AI agent calls are expensive and non-deterministic. Rather than calling the LLM on every test run, the system:- Runs the agent once against source code stubs (the same stubs used by the SAST benchmark)
- Caches the raw output as JSON fixture files
- Runs all subsequent benchmark tests against those cached fixtures
Strict vs Soft Assertions
- Strict (Layers 1 & 3): These layers test our code — the JSON parser and the HRR converter. If they fail, we have a bug. The test should fail.
- Soft (Layers 2 & 4): These layers validate agent data quality and end-to-end detection.

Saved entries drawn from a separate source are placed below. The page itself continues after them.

/-! ### What an instruction reads -/

/-- An update of the state that no register, no stack access, no fault entry and no write of `pc` notices. -/
structure Unnoticed (f : State → State) : Prop where
  readV : ∀ s x, (f s).readV x = s.readV x
  pc : ∀ s, (f s).pc = s.pc
  stack : ∀ s, (f s).stack = s.stack
  params : ∀ s, (f s).params = s.params
  writeV : ∀ s x b, (f s).writeV x b = f (s.writeV x b)
  writePc : ∀ s w, (f s).writePc w = f (s.writePc w)
  setStack : ∀ s stack, { f s with stack := stack } = f { s with stack := stack }
  warn : ∀ s k a, (f s).warn k a = f (s.warn k a)
  raiseInInstr : ∀ s c d w, (f s).raiseInInstr c d w = f (s.raiseInInstr c d w)

namespace Unnoticed

variable {f : State → State} (hf : Unnoticed f)
include hf

theorem skipIf (s : State) (b : Bool) : (f s).skipIf b = f (s.skipIf b) := by
  cases b with
  | false => rfl
  | true => exact (hf.writePc s _).trans (by rw [hf.pc]; rfl)

theorem writeResultAndFlag (s : State) (x : Nibble) (r : Byte) (b : Bool) :
    (f s).writeResultAndFlag x r b = f (s.writeResultAndFlag x r b) := by
  simp only [State.writeResultAndFlag, hf.params, hf.writeV]
  split <;> rfl

/-- The instructions but 00E0, ANNN and DXYN do the same with and without the update. -/
theorem exec {i : Instr} {s t : State} (hcls : i ≠ .cls) (hldI : ∀ nnn, i ≠ .ldI nnn)
    (hdraw : ∀ x y n, i ≠ .drw x y n) (h : Machine.exec i s = .next t) : Machine.exec i (f s) = .next (f t) := by
  cases i with
  | cls => exact absurd rfl hcls
  | ldI nnn => exact absurd rfl (hldI nnn)
  | drw x y n => exact absurd rfl (hdraw x y n)
  | ret =>
    cases hstack : s.stack with
    | nil =>
      cases (exec_ret_of_nil hstack).symm.trans h
      rw [exec_ret_of_nil ((hf.stack s).trans hstack), hf.warn, hf.writePc, State.instrAddr, hf.pc]
      rfl
    | cons top rest =>
      cases (exec_ret_of_cons hstack).symm.trans h
      rw [exec_ret_of_cons ((hf.stack s).trans hstack), hf.setStack, hf.writePc]
  | call nnn =>
    by_cases hfull : s.params.stackDepth = some s.stack.length
    · cases (exec_call_of_full nnn hfull).symm.trans h
      rw [exec_call_of_full nnn (by rwa [hf.params, hf.stack]), hf.raiseInInstr]
    · cases (exec_call_of_room nnn hfull).symm.trans h
      rw [exec_call_of_room nnn (by rwa [hf.params, hf.stack]), State.push, hf.setStack, hf.writePc, hf.pc, hf.stack]
      rfl
  | jp nnn => cases h; rw [exec_jp, hf.writePc]
  | seImm x nn => cases h; rw [exec_seImm, hf.skipIf, hf.readV]
  | sneImm x nn => cases h; rw [exec_sneImm, hf.skipIf, hf.readV]
  | seReg x y => cases h; rw [exec_seReg, hf.skipIf, hf.readV, hf.readV]
  | sneReg x y => cases h; rw [exec_sneReg, hf.skipIf, hf.readV, hf.readV]
  | ldImm x nn => cases h; rw [exec_ldImm, hf.writeV]
  | addImm x nn => cases h; rw [exec_addImm, hf.writeV, hf.readV]
  | ldReg x y => cases h; rw [exec_ldReg, hf.writeV, hf.readV]
  | or x y => cases h; rw [exec_or, hf.writeV, hf.readV, hf.readV]
  | and x y => cases h; rw [exec_and, hf.writeV, hf.readV, hf.readV]
  | xor x y => cases h; rw [exec_xor, hf.writeV, hf.readV, hf.readV]
  | addReg x y => cases h; rw [exec_addReg, hf.writeResultAndFlag, hf.readV, hf.readV]
  | sub x y => cases h; rw [exec_sub, hf.writeResultAndFlag, hf.readV, hf.readV]
  | shr x y => cases h; rw [exec_shr, hf.writeResultAndFlag, hf.readV]
  | subn x y => cases h; rw [exec_subn, hf.writeResultAndFlag, hf.readV, hf.readV]
  | shl x y => cases h; rw [exec_shl, hf.writeResultAndFlag, hf.readV]

end Unnoticed

/-- No instruction but 00E0, ANNN and DXYN notices memory, `I` or the display. -/
theorem unnoticed_memIndexDisplay (m : Memory) (w : Word) (d : Display) :
    Unnoticed fun s => { s with mem := m, i := w, display := d } := by
  constructor <;> intros <;> rfl

/-- No instruction notices the timers (70_reset_and_hazards.md R147). -/
theorem unnoticed_timers (dt st : Byte) : Unnoticed fun s => { s with dt := dt, st := st } := by
  constructor <;> intros <;> rfl

/-- Settles O25: memory, `I` and the display are unnoticed by every instruction that is none of the three. -/
theorem onlyDrawReadsMemoryIndexDisplay : Obligations.OnlyDrawReadsMemoryIndexDisplay :=
  fun _ _ _ hcls hldI hdraw h m w d => (unnoticed_memIndexDisplay m w d).exec hcls hldI hdraw h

Agent output quality varies across models and regenerations. Soft assertions log warnings but do not fail the test.
Relationship to Other Benchmarks
| Benchmark | Build Tag | Tests | Requirements |
|---|---|---|---|
| SAST (Layers 1-3) | sast | Route extraction, SARIF parsing, handoff | ast-grep binary |
| SAST E2E (Layer 4) | sast_e2e | Full source-to-scan pipeline | ast-grep binary |
| Agent (Layers 1-3) | agent_benchmark | Parsing, quality, HRR conversion | None |
| Agent E2E (Layer 4) | agent_benchmark + canary | Scan converted records against Docker apps | Docker |
| Agent Generate | agent_generate | Populate fixture files from real LLM | Configured agent |
Architecture
Key Design Decisions
- Fixture-first: Agent output is cached as JSON. Tests never call the LLM. This makes all layers fast and deterministic.
- One fixture per (stub x template) pair: Each fixture captures the raw output from running a specific prompt template against a specific source code stub.
- YAML-driven definitions: Test expectations are declared in YAML files. Adding a new test case is a YAML addition, not a code change.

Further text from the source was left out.